Work item => Lines from the entries below that hold "uniq" form the answer; copy all of them.

Recorded information =>
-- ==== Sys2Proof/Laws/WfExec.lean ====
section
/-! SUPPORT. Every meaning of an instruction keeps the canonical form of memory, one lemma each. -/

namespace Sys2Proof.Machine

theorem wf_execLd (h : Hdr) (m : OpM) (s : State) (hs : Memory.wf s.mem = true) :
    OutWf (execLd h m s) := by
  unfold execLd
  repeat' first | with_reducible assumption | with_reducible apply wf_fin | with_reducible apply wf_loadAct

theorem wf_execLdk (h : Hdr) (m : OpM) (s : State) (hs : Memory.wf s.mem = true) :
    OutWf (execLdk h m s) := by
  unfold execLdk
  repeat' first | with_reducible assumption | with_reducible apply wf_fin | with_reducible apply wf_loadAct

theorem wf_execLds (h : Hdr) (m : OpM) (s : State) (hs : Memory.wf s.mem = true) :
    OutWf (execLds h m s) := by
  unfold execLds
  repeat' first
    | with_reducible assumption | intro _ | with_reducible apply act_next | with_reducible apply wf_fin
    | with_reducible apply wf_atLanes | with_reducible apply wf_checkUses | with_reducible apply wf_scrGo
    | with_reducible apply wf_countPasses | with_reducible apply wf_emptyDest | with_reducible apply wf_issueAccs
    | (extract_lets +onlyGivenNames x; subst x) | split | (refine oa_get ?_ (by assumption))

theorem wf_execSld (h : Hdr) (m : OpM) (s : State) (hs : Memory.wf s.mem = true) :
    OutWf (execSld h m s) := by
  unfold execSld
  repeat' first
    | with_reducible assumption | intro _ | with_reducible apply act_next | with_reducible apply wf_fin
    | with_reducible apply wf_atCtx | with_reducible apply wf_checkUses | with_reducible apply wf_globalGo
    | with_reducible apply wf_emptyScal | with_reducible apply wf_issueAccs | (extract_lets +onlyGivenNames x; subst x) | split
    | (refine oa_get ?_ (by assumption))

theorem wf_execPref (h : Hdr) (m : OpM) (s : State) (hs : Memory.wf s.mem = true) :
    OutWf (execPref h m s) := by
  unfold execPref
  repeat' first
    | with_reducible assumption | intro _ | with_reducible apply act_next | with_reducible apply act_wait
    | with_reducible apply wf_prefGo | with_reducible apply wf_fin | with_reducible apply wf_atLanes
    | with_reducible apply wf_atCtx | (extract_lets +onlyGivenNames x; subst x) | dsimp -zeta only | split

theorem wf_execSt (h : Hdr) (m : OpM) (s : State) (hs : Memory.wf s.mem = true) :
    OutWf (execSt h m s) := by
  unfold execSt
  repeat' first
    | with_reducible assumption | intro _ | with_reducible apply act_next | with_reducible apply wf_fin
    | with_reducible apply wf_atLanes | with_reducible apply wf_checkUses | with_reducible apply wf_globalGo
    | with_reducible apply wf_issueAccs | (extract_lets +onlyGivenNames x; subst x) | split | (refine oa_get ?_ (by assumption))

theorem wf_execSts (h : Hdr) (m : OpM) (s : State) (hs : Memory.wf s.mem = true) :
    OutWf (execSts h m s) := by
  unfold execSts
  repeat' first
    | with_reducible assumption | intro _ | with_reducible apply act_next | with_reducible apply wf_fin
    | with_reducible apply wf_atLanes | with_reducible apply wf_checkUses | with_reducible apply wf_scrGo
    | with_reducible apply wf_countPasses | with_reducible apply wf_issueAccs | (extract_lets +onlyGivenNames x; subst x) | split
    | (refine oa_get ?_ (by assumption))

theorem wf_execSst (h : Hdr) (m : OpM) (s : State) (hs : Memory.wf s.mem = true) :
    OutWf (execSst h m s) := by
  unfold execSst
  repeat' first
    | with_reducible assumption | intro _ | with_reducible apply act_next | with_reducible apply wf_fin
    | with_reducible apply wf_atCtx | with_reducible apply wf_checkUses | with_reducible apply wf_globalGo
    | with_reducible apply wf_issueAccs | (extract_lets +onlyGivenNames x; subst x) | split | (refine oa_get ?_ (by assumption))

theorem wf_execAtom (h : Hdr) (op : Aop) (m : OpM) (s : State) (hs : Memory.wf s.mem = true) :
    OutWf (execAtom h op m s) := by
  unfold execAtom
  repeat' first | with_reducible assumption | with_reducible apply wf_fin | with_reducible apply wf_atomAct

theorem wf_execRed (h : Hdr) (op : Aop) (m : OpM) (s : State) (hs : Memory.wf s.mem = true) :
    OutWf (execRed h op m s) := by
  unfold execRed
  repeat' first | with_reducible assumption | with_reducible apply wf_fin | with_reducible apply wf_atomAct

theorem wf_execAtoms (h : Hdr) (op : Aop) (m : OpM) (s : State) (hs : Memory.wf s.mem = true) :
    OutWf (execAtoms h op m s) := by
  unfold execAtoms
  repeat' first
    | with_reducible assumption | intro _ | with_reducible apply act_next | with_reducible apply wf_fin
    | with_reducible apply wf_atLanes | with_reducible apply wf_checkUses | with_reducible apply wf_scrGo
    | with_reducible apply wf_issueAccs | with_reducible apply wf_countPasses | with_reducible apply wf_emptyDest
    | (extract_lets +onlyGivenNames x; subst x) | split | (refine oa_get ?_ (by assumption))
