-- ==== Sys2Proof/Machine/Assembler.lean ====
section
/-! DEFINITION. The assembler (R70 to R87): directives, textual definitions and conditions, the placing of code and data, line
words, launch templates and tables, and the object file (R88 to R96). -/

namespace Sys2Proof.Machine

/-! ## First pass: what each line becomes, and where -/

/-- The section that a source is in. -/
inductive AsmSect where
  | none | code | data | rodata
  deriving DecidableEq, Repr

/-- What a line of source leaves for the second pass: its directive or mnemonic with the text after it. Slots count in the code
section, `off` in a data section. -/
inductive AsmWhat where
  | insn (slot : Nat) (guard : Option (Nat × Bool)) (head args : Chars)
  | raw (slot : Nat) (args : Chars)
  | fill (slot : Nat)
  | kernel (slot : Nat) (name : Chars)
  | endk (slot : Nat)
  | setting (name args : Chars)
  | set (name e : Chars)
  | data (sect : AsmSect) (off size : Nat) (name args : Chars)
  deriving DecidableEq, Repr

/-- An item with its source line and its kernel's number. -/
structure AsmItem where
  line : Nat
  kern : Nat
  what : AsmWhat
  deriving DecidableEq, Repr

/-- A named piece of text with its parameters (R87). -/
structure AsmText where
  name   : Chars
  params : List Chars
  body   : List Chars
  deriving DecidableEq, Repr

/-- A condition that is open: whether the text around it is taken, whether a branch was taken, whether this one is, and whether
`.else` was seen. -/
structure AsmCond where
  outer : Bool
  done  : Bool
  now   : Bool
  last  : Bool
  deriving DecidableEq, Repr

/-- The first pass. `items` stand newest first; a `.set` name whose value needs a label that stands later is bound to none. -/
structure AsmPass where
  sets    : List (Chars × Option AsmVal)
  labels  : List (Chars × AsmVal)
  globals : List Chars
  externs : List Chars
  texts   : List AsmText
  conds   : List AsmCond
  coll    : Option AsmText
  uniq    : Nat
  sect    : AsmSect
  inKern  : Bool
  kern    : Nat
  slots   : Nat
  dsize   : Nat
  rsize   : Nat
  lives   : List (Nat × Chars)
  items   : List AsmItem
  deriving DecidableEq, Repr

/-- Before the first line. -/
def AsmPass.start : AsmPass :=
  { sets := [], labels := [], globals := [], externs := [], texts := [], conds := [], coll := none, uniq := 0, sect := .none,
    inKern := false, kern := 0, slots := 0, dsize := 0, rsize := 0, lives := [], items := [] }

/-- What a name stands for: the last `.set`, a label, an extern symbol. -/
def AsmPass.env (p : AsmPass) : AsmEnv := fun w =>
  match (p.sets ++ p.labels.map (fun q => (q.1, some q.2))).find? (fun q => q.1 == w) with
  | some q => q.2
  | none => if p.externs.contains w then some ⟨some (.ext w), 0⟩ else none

Expected output =>
  uniq    : Nat
  { sets := [], labels := [], globals := [], externs := [], texts := [], conds := [], coll := none, uniq := 0, sect := .none,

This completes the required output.